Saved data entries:
◆ ◆ ◆

/-- No command reads the flag: what it does to the other fields is the same under either value (R13). -/
theorem commandEffect_ignores_err (i : Instr) (s : State) (b : Bool) :
    commandEffect i { s with err := b } =
      { commandEffect i s with err := (commandEffect i { s with err := b }).err } := by
  cases i <;> rfl

/-- The words from `0x600` on are the reserved ones (R38, R41). -/
theorem decode_reserved {w : CommandWord} (h : 0x600 ≤ w.toNat) : decode w = .reserved6 ∨ decode w = .reserved7 := by
  have hop : w.toNat / 256 = 6 ∨ w.toNat / 256 = 7 := by omega
  rcases hop with hop | hop <;> simp [decode, opField_eq_ofNat, hop]

/-- A reserved word sets the flag and changes nothing else (R90). -/
theorem commandEffect_decode_reserved {w : CommandWord} (h : 0x600 ≤ w.toNat) (s : State) :
    commandEffect (decode w) s = { s with err := true } := by
  rcases decode_reserved h with h' | h' <;> rw [h'] <;> rfl

/-- A step with the flag set that takes no reset leaves it set (R13). -/
theorem step_err_sticky {s t : State} (h : step s = .next t) (he : s.err = true)
    (hr : s.events.head? ≠ some .reset) : t.err = true := by
  obtain ⟨-, rfl⟩ | ⟨es, hes, -⟩ | ⟨w, es, -, -, rfl⟩ := step_next_cases h
  · exact he
  · exact absurd (by rw [hes]; rfl) hr
  · exact commandEffect_err_sticky (decode w) he

/-- A step that takes a reset clears the flag (R13, R100). -/
theorem step_reset_clears_err {s t : State} (h : step s = .next t) (hr : s.events.head? = some .reset) :
    t.err = false := by
  obtain ⟨es, hes⟩ := List.head?_eq_some_iff.mp hr
  rw [step_reset hes] at h
  cases h
  rfl

/-- Settles O19, field by field of the command's effect. -/
theorem commandsWriteOnlyWhatTheAccessTableSays : Obligations.CommandsWriteOnlyWhatTheAccessTableSays := by
  intro i s
  exact ⟨commandEffect i s, exec_eq_next_commandEffect i s, fun hinit hupd => commandEffect_crc hinit hupd s,
    fun h6 h7 => commandEffect_err h6 h7 s, fun h16 hlo hhi => commandEffect_responses h16 hlo hhi s,
    fun hread => commandEffect_read_responds hread s, commandEffect_resetSeen i s, commandEffect_events i s⟩

/-- Settles O21: what a step and a command do to the flag, and that no command reads it. -/
theorem errIsStickyAndChangesNoBehaviour : Obligations.ErrIsStickyAndChangesNoBehaviour := by
  refine ⟨?reservedSets, fun s t => step_err_sticky, fun s t => step_reset_clears_err, ?ignored, State.errPin_eq, rfl⟩
  case reservedSets =>
    intro s w es hr hw hes
    rw [step_command hes hr, commandEffect_decode_reserved hw]
    rfl
  case ignored =>
    intro i s t b h
    rw [exec_eq_next_commandEffect] at h
    cases h
    exact ⟨_, exec_eq_next_commandEffect i _, commandEffect_ignores_err i s b⟩

/-- Settles O1: both reset states hold the values of R19, and in the first cycle each variant is ready. -/
theorem resetLeavesTheSpecifiedValues : Obligations.ResetLeavesTheSpecifiedValues :=
  ⟨rfl, rfl, rfl, rfl, rfl, rfl, rfl, rfl, fun v => match v with | .table => rfl | .bitSerial => rfl⟩

end Sys2Proof.Machine
end

section
/-! PROOFS. The one-bit step and the table are linear, and the bytes of an update (spec/20_memory.md R22, R24,
spec/41_update.md R56, R57). -/

namespace Sys2Proof.Machine

/-- The high byte of an XOR. -/
theorem highByte_xor (u v : Word) : highByte (u ^^^ v) = highByte u ^^^ highByte v := BitVec.extractLsb'_xor

/-- The low byte of an XOR. -/
theorem lowByte_xor (u v : Word) : lowByte (u ^^^ v) = lowByte u ^^^ lowByte v := BitVec.extractLsb'_xor

/-- A word is its two bytes. -/
theorem word_eq_of_bytes {u v : Word} (hhi : highByte u = highByte v) (hlo : lowByte u = lowByte v) : u = v := by
  have hbytes (x : Word) : x = highByte x ++ lowByte x :=
    BitVec.extractLsb'_eq_self.symm.trans
      (BitVec.extractLsb'_append_extractLsb'_eq_extractLsb' (start₁ := 0) (len₁ := 8) (len₂ := 8) rfl).symm
  rw [hbytes u, hbytes v, hhi, hlo]

/-- The one-bit step is linear (R57): the polynomial is XORed in twice, once, or not at all. -/
theorem shr1_xor (u v : Word) : shr1 (u ^^^ v) = shr1 u ^^^ shr1 v := by
  simp only [shr1, BitVec.getLsbD_xor, BitVec.ushiftRight_xor_distrib]
  cases u.getLsbD 0 <;> cases v.getLsbD 0 <;> simp [BitVec.xor_assoc, BitVec.xor_comm polyR]

/-- So are any number of one-bit steps. -/
theorem shrSteps_xor (n : Nat) (u v : Word) : shrSteps n (u ^^^ v) = shrSteps n u ^^^ shrSteps n v := by
  induction n generalizing u v with
  | zero => rfl
  | succ n ih => rw [shrSteps, shr1_xor, ih]; rfl

/-- So is the generator of the table. -/
theorem tableGen_xor (i j : Byte) : tableGen (i ^^^ j) = tableGen i ^^^ tableGen j := by
  rw [tableGen, zext16, BitVec.setWidth_xor, shrSteps_xor]
  rfl

/-- The `n` entries from index `start` on, as the generator gives them (R22). -/
def generatedEntries (start n : Nat) : List Word :=
  (List.range' start n).map fun i => tableGen (BitVec.ofNat 8 i)

/-- Two adjacent stretches of entries are one. -/
theorem generatedEntries_append (start m n : Nat) :
    generatedEntries start m ++ generatedEntries (start + m) n = generatedEntries start (m + n) := by
  simp [generatedEntries, ← List.map_append]

/-- The printed table is the generated one, compared quarter by quarter (R22, R23). -/
theorem tableEntries_generated : tableEntries = generatedEntries 0 (64 + 64 + 64 + 64) := by
  have h0 : tableQuarter0 = generatedEntries 0 64 := by decide
  have h1 : tableQuarter1 = generatedEntries 64 64 := by decide
  have h2 : tableQuarter2 = generatedEntries 128 64 := by decide
  have h3 : tableQuarter3 = generatedEntries 192 64 := by decide
  rw [tableEntries, h0, h1, h2, h3, ← generatedEntries_append, ← generatedEntries_append, ← generatedEntries_append]

/-- Every entry of the printed table is what the generator gives (R22). -/
theorem memRead_eq_tableGen (i : Byte) : memRead i = tableGen i := by
  simp [memRead, tableEntries_generated, generatedEntries]

/-- An entry is known by its high byte alone: the table is linear, and only entry 0 has the high byte 0. -/
theorem highByte_memRead_injective : Function.Injective fun i => highByte (memRead i) := by
  have hzero : ∀ i : Byte, highByte (tableGen i) = 0#8 → i = 0#8 := by decide
  intro i j h
  simp only [memRead_eq_tableGen] at h
  apply BitVec.xor_eq_zero_iff.mp
  apply hzero
  rw [tableGen_xor, highByte_xor, h, BitVec.xor_self]

/-- Every byte is the high byte of an entry: there are as many bytes as entries. -/
theorem exists_highByte_memRead (h : Byte) : ∃ i, highByte (memRead i) = h :=
  Finite.surjective_of_injective highByte_memRead_injective h

/-- The high byte of the new accumulator is that of the table entry (R56). -/
theorem highByte_upd (a : Word) (b : Byte) : highByte (upd a b) = highByte (memRead (tableIndex a b)) := by
  have h : highByte (a >>> 8) = 0#8 := by
    ext k hk
    simp only [highByte, BitVec.getElem_extractLsb', BitVec.getLsbD_ushiftRight, BitVec.getElem_zero]
    exact BitVec.getLsbD_of_ge _ _ (by omega)
  rw [upd, highByte_xor, h, BitVec.zero_xor]

/-- The low byte of the new accumulator is the old high byte XOR the low byte of the table entry (R56). -/
theorem lowByte_upd (a : Word) (b : Byte) : lowByte (upd a b) = highByte a ^^^ lowByte (memRead (tableIndex a b)) := by
  have h : lowByte (a >>> 8) = highByte a := by
    ext k hk
    simp [lowByte, highByte]
  rw [upd, lowByte_xor, h]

◆ ◆ ◆

- [EXERCISE] Print the lines above from the one with "command's effect. -/" through the one with "exact ⟨commandEffect i", both included, exactly as written and nothing more.

- [RESPONSE TO THIS EXERCISE]
/-- Settles O19, field by field of the command's effect. -/
theorem commandsWriteOnlyWhatTheAccessTableSays : Obligations.CommandsWriteOnlyWhatTheAccessTableSays := by
  intro i s
  exact ⟨commandEffect i s, exec_eq_next_commandEffect i s, fun hinit hupd => commandEffect_crc hinit hupd s,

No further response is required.